---------- DATA EXTRACT ----------

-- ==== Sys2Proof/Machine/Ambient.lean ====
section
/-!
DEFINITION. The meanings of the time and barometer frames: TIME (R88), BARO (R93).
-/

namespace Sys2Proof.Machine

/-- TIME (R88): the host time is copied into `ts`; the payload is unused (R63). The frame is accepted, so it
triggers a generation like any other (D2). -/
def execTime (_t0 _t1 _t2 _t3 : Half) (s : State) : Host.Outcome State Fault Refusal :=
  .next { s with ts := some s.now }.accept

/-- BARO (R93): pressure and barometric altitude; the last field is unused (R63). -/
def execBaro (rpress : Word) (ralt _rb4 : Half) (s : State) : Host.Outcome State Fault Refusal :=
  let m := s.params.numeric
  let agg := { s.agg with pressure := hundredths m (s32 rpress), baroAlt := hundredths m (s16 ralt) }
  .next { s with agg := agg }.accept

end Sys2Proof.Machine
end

----------
---------- DATA EXTRACT ----------

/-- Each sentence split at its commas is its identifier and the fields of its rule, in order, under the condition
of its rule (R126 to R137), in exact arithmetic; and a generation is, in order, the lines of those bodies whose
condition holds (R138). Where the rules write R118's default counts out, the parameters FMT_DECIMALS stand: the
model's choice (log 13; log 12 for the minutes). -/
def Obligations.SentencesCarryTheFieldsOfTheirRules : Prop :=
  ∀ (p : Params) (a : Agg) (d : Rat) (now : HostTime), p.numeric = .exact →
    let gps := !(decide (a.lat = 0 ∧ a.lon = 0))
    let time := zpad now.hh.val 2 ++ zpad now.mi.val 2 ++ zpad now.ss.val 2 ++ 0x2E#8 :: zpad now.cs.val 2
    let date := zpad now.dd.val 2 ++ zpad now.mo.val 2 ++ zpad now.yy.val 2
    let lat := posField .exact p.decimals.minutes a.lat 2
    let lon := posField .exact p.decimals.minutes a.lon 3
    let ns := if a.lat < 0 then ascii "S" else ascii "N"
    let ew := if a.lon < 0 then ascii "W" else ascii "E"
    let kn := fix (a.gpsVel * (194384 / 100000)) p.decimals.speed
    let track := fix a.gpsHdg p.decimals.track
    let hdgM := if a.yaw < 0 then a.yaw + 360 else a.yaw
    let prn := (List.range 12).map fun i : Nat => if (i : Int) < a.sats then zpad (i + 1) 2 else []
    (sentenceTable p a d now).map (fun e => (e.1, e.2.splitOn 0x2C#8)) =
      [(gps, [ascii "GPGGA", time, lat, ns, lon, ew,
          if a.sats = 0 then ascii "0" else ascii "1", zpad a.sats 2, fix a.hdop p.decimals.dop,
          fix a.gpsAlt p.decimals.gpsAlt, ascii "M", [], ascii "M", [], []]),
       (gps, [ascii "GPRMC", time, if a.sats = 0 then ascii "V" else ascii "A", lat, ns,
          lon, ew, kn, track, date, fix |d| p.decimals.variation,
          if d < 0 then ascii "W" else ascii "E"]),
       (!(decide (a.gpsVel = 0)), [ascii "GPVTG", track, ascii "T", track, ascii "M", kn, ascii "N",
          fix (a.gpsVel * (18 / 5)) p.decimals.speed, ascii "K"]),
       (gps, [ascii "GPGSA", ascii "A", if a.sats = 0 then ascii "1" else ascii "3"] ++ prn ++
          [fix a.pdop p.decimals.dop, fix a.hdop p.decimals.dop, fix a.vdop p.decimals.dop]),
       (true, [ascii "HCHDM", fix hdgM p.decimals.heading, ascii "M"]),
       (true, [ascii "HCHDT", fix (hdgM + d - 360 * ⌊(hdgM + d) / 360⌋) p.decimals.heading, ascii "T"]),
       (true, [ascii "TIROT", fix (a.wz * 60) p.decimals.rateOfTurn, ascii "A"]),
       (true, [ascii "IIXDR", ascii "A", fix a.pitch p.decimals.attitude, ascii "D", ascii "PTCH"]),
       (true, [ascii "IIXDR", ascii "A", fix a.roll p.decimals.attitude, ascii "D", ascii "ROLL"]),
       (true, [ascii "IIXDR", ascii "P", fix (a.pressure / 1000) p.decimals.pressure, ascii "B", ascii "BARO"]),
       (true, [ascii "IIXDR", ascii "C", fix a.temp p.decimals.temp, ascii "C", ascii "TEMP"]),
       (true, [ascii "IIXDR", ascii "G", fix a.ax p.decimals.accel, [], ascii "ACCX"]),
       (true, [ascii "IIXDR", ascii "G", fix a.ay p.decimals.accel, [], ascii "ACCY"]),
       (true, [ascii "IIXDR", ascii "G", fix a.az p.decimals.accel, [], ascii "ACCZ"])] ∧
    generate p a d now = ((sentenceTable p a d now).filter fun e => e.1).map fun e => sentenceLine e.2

----------

EXERCISE PROMPT: Within the material above, the line with "a.sats 2, fix" opens the range and the line with "(!(decide (a.gpsVel = 0)), [ascii" closes it; reproduce that range word for word.

OUTPUT FOR THIS EXERCISE:
          if a.sats = 0 then ascii "0" else ascii "1", zpad a.sats 2, fix a.hdop p.decimals.dop,
          fix a.gpsAlt p.decimals.gpsAlt, ascii "M", [], ascii "M", [], []]),
       (gps, [ascii "GPRMC", time, if a.sats = 0 then ascii "V" else ascii "A", lat, ns,
          lon, ew, kn, track, date, fix |d| p.decimals.variation,
          if d < 0 then ascii "W" else ascii "E"]),
       (!(decide (a.gpsVel = 0)), [ascii "GPVTG", track, ascii "T", track, ascii "M", kn, ascii "N",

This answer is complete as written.